Directions:
Search the entries below for "dieSt", and copy each line where it appears.
━━━━━━━━━━━━━━━━
-- ==== Sys2Proof/Laws/State.lean ====
section
/-! SUPPORT. One lemma per field of the state and update: the fields an update leaves alone. -/
namespace Sys2Proof.Machine


/-! ### setReg -/

@[simp] theorem State.setReg_now (s : State) (a : Nat) (v : Word) : (s.setReg a v).now = s.now := rfl
@[simp] theorem State.setReg_shadow (s : State) (a : Nat) (v : Word) : (s.setReg a v).shadow = s.shadow := rfl
@[simp] theorem State.setReg_published (s : State) (a : Nat) (v : Word) : (s.setReg a v).published = s.published := rfl
@[simp] theorem State.setReg_gdieDown (s : State) (a : Nat) (v : Word) : (s.setReg a v).gdieDown = s.gdieDown := rfl
@[simp] theorem State.setReg_pwr (s : State) (a : Nat) (v : Word) : (s.setReg a v).pwr = s.pwr := rfl
@[simp] theorem State.setReg_pins (s : State) (a : Nat) (v : Word) : (s.setReg a v).pins = s.pins := rfl
@[simp] theorem State.setReg_links (s : State) (a : Nat) (v : Word) : (s.setReg a v).links = s.links := rfl
@[simp] theorem State.setReg_commit (s : State) (a : Nat) (v : Word) : (s.setReg a v).commit = s.commit := rfl
@[simp] theorem State.setReg_pw (s : State) (a : Nat) (v : Word) : (s.setReg a v).pw = s.pw := rfl
@[simp] theorem State.setReg_spw (s : State) (a : Nat) (v : Word) : (s.setReg a v).spw = s.spw := rfl
@[simp] theorem State.setReg_fw (s : State) (a : Nat) (v : Word) : (s.setReg a v).fw = s.fw := rfl
@[simp] theorem State.setReg_thy (s : State) (a : Nat) (v : Word) : (s.setReg a v).thy = s.thy := rfl
@[simp] theorem State.setReg_stk (s : State) (a : Nat) (v : Word) : (s.setReg a v).stk = s.stk := rfl
@[simp] theorem State.setReg_rsm (s : State) (a : Nat) (v : Word) : (s.setReg a v).rsm = s.rsm := rfl
@[simp] theorem State.setReg_cyl (s : State) (a : Nat) (v : Word) : (s.setReg a v).cyl = s.cyl := rfl
@[simp] theorem State.setReg_flt (s : State) (a : Nat) (v : Word) : (s.setReg a v).flt = s.flt := rfl
@[simp] theorem State.setReg_dieSt (s : State) (a : Nat) (v : Word) : (s.setReg a v).dieSt = s.dieSt := rfl
@[simp] theorem State.setReg_line (s : State) (a : Nat) (v : Word) : (s.setReg a v).line = s.line := rfl
@[simp] theorem State.setReg_cur (s : State) (a : Nat) (v : Word) : (s.setReg a v).cur = s.cur := rfl
@[simp] theorem State.setReg_bay (s : State) (a : Nat) (v : Word) : (s.setReg a v).bay = s.bay := rfl
@[simp] theorem State.setReg_mot (s : State) (a : Nat) (v : Word) : (s.setReg a v).mot = s.mot := rfl
@[simp] theorem State.setReg_gate (s : State) (a : Nat) (v : Word) : (s.setReg a v).gate = s.gate := rfl
@[simp] theorem State.setReg_saf (s : State) (a : Nat) (v : Word) : (s.setReg a v).saf = s.saf := rfl
@[simp] theorem State.setReg_prot (s : State) (a : Nat) (v : Word) : (s.setReg a v).prot = s.prot := rfl
@[simp] theorem State.setReg_tmp (s : State) (a : Nat) (v : Word) : (s.setReg a v).tmp = s.tmp := rfl
@[simp] theorem State.setReg_ls (s : State) (a : Nat) (v : Word) : (s.setReg a v).ls = s.ls := rfl
@[simp] theorem State.setReg_sage (s : State) (a : Nat) (v : Word) : (s.setReg a v).sage = s.sage := rfl
@[simp] theorem State.setReg_ring (s : State) (a : Nat) (v : Word) : (s.setReg a v).ring = s.ring := rfl
@[simp] theorem State.setReg_aut (s : State) (a : Nat) (v : Word) : (s.setReg a v).aut = s.aut := rfl
@[simp] theorem State.setReg_saved (s : State) (a : Nat) (v : Word) : (s.setReg a v).saved = s.saved := rfl
@[simp] theorem State.setReg_journal (s : State) (a : Nat) (v : Word) : (s.setReg a v).journal = s.journal := rfl
@[simp] theorem State.setReg_ratios (s : State) (a : Nat) (v : Word) : (s.setReg a v).ratios = s.ratios := rfl
@[simp] theorem State.setReg_pending (s : State) (a : Nat) (v : Word) : (s.setReg a v).pending = s.pending := rfl

/-! ### setShadow -/

@[simp] theorem State.setShadow_now (s : State) (a : Nat) (v : Word) : (s.setShadow a v).now = s.now := rfl
@[simp] theorem State.setShadow_regs (s : State) (a : Nat) (v : Word) : (s.setShadow a v).regs = s.regs := rfl
@[simp] theorem State.setShadow_published (s : State) (a : Nat) (v : Word) : (s.setShadow a v).published = s.published := rfl
@[simp] theorem State.setShadow_gdieDown (s : State) (a : Nat) (v : Word) : (s.setShadow a v).gdieDown = s.gdieDown := rfl
@[simp] theorem State.setShadow_pwr (s : State) (a : Nat) (v : Word) : (s.setShadow a v).pwr = s.pwr := rfl
@[simp] theorem State.setShadow_pins (s : State) (a : Nat) (v : Word) : (s.setShadow a v).pins = s.pins := rfl
@[simp] theorem State.setShadow_links (s : State) (a : Nat) (v : Word) : (s.setShadow a v).links = s.links := rfl
@[simp] theorem State.setShadow_commit (s : State) (a : Nat) (v : Word) : (s.setShadow a v).commit = s.commit := rfl
@[simp] theorem State.setShadow_pw (s : State) (a : Nat) (v : Word) : (s.setShadow a v).pw = s.pw := rfl
@[simp] theorem State.setShadow_spw (s : State) (a : Nat) (v : Word) : (s.setShadow a v).spw = s.spw := rfl
@[simp] theorem State.setShadow_fw (s : State) (a : Nat) (v : Word) : (s.setShadow a v).fw = s.fw := rfl
@[simp] theorem State.setShadow_thy (s : State) (a : Nat) (v : Word) : (s.setShadow a v).thy = s.thy := rfl
@[simp] theorem State.setShadow_stk (s : State) (a : Nat) (v : Word) : (s.setShadow a v).stk = s.stk := rfl
@[simp] theorem State.setShadow_rsm (s : State) (a : Nat) (v : Word) : (s.setShadow a v).rsm = s.rsm := rfl
@[simp] theorem State.setShadow_cyl (s : State) (a : Nat) (v : Word) : (s.setShadow a v).cyl = s.cyl := rfl
@[simp] theorem State.setShadow_flt (s : State) (a : Nat) (v : Word) : (s.setShadow a v).flt = s.flt := rfl
@[simp] theorem State.setShadow_dieSt (s : State) (a : Nat) (v : Word) : (s.setShadow a v).dieSt = s.dieSt := rfl
@[simp] theorem State.setShadow_line (s : State) (a : Nat) (v : Word) : (s.setShadow a v).line = s.line := rfl
@[simp] theorem State.setShadow_cur (s : State) (a : Nat) (v : Word) : (s.setShadow a v).cur = s.cur := rfl
@[simp] theorem State.setShadow_bay (s : State) (a : Nat) (v : Word) : (s.setShadow a v).bay = s.bay := rfl
@[simp] theorem State.setShadow_mot (s : State) (a : Nat) (v : Word) : (s.setShadow a v).mot = s.mot := rfl
@[simp] theorem State.setShadow_gate (s : State) (a : Nat) (v : Word) : (s.setShadow a v).gate = s.gate := rfl
@[simp] theorem State.setShadow_saf (s : State) (a : Nat) (v : Word) : (s.setShadow a v).saf = s.saf := rfl
@[simp] theorem State.setShadow_prot (s : State) (a : Nat) (v : Word) : (s.setShadow a v).prot = s.prot := rfl
@[simp] theorem State.setShadow_tmp (s : State) (a : Nat) (v : Word) : (s.setShadow a v).tmp = s.tmp := rfl
@[simp] theorem State.setShadow_ls (s : State) (a : Nat) (v : Word) : (s.setShadow a v).ls = s.ls := rfl
@[simp] theorem State.setShadow_sage (s : State) (a : Nat) (v : Word) : (s.setShadow a v).sage = s.sage := rfl
@[simp] theorem State.setShadow_ring (s : State) (a : Nat) (v : Word) : (s.setShadow a v).ring = s.ring := rfl
@[simp] theorem State.setShadow_aut (s : State) (a : Nat) (v : Word) : (s.setShadow a v).aut = s.aut := rfl
@[simp] theorem State.setShadow_saved (s : State) (a : Nat) (v : Word) : (s.setShadow a v).saved = s.saved := rfl
@[simp] theorem State.setShadow_journal (s : State) (a : Nat) (v : Word) : (s.setShadow a v).journal = s.journal := rfl
@[simp] theorem State.setShadow_ratios (s : State) (a : Nat) (v : Word) : (s.setShadow a v).ratios = s.ratios := rfl
@[simp] theorem State.setShadow_pending (s : State) (a : Nat) (v : Word) : (s.setShadow a v).pending = s.pending := rfl

/-! ### publish -/

@[simp] theorem State.publish_now (s : State) (p : Nat) (q : Word) : (s.publish p q).now = s.now := by
  unfold State.publish; split <;> rfl
@[simp] theorem State.publish_shadow (s : State) (p : Nat) (q : Word) : (s.publish p q).shadow = s.shadow := by
  unfold State.publish; split <;> rfl
@[simp] theorem State.publish_gdieDown (s : State) (p : Nat) (q : Word) : (s.publish p q).gdieDown = s.gdieDown := by
  unfold State.publish; split <;> rfl
@[simp] theorem State.publish_pwr (s : State) (p : Nat) (q : Word) : (s.publish p q).pwr = s.pwr := by
  unfold State.publish; split <;> rfl
@[simp] theorem State.publish_pins (s : State) (p : Nat) (q : Word) : (s.publish p q).pins = s.pins := by
  unfold State.publish; split <;> rfl
@[simp] theorem State.publish_commit (s : State) (p : Nat) (q : Word) : (s.publish p q).commit = s.commit := by
  unfold State.publish; split <;> rfl
@[simp] theorem State.publish_pw (s : State) (p : Nat) (q : Word) : (s.publish p q).pw = s.pw := by
  unfold State.publish; split <;> rfl
@[simp] theorem State.publish_spw (s : State) (p : Nat) (q : Word) : (s.publish p q).spw = s.spw := by
  unfold State.publish; split <;> rfl
@[simp] theorem State.publish_fw (s : State) (p : Nat) (q : Word) : (s.publish p q).fw = s.fw := by
  unfold State.publish; split <;> rfl
@[simp] theorem State.publish_thy (s : State) (p : Nat) (q : Word) : (s.publish p q).thy = s.thy := by
  unfold State.publish; split <;> rfl
@[simp] theorem State.publish_stk (s : State) (p : Nat) (q : Word) : (s.publish p q).stk = s.stk := by
  unfold State.publish; split <;> rfl
@[simp] theorem State.publish_rsm (s : State) (p : Nat) (q : Word) : (s.publish p q).rsm = s.rsm := by
  unfold State.publish; split <;> rfl
@[simp] theorem State.publish_cyl (s : State) (p : Nat) (q : Word) : (s.publish p q).cyl = s.cyl := by
  unfold State.publish; split <;> rfl
@[simp] theorem State.publish_flt (s : State) (p : Nat) (q : Word) : (s.publish p q).flt = s.flt := by
  unfold State.publish; split <;> rfl
@[simp] theorem State.publish_dieSt (s : State) (p : Nat) (q : Word) : (s.publish p q).dieSt = s.dieSt := by
  unfold State.publish; split <;> rfl
@[simp] theorem State.publish_line (s : State) (p : Nat) (q : Word) : (s.publish p q).line = s.line := by
  unfold State.publish; split <;> rfl
@[simp] theorem State.publish_cur (s : State) (p : Nat) (q : Word) : (s.publish p q).cur = s.cur := by
  unfold State.publish; split <;> rfl
@[simp] theorem State.publish_bay (s : State) (p : Nat) (q : Word) : (s.publish p q).bay = s.bay := by
  unfold State.publish; split <;> rfl
@[simp] theorem State.publish_mot (s : State) (p : Nat) (q : Word) : (s.publish p q).mot = s.mot := by
  unfold State.publish; split <;> rfl
@[simp] theorem State.publish_gate (s : State) (p : Nat) (q : Word) : (s.publish p q).gate = s.gate := by
  unfold State.publish; split <;> rfl
@[simp] theorem State.publish_saf (s : State) (p : Nat) (q : Word) : (s.publish p q).saf = s.saf := by
  unfold State.publish; split <;> rfl
@[simp] theorem State.publish_prot (s : State) (p : Nat) (q : Word) : (s.publish p q).prot = s.prot := by
  unfold State.publish; split <;> rfl
@[simp] theorem State.publish_tmp (s : State) (p : Nat) (q : Word) : (s.publish p q).tmp = s.tmp := by
  unfold State.publish; split <;> rfl
@[simp] theorem State.publish_ls (s : State) (p : Nat) (q : Word) : (s.publish p q).ls = s.ls := by
  unfold State.publish; split <;> rfl
@[simp] theorem State.publish_sage (s : State) (p : Nat) (q : Word) : (s.publish p q).sage = s.sage := by
  unfold State.publish; split <;> rfl
@[simp] theorem State.publish_ring (s : State) (p : Nat) (q : Word) : (s.publish p q).ring = s.ring := by
  unfold State.publish; split <;> rfl
@[simp] theorem State.publish_aut (s : State) (p : Nat) (q : Word) : (s.publish p q).aut = s.aut := by
  unfold State.publish; split <;> rfl
@[simp] theorem State.publish_saved (s : State) (p : Nat) (q : Word) : (s.publish p q).saved = s.saved := by
  unfold State.publish; split <;> rfl
@[simp] theorem State.publish_journal (s : State) (p : Nat) (q : Word) : (s.publish p q).journal = s.journal := by
  unfold State.publish; split <;> rfl
@[simp] theorem State.publish_ratios (s : State) (p : Nat) (q : Word) : (s.publish p q).ratios = s.ratios := by
  unfold State.publish; split <;> rfl
@[simp] theorem State.publish_pending (s : State) (p : Nat) (q : Word) : (s.publish p q).pending = s.pending := by
  unfold State.publish; split <;> rfl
━━━━━━━━━━━━━━━━
Task result:
@[simp] theorem State.setReg_dieSt (s : State) (a : Nat) (v : Word) : (s.setReg a v).dieSt = s.dieSt := rfl
@[simp] theorem State.setShadow_dieSt (s : State) (a : Nat) (v : Word) : (s.setShadow a v).dieSt = s.dieSt := rfl
@[simp] theorem State.publish_dieSt (s : State) (p : Nat) (q : Word) : (s.publish p q).dieSt = s.dieSt := by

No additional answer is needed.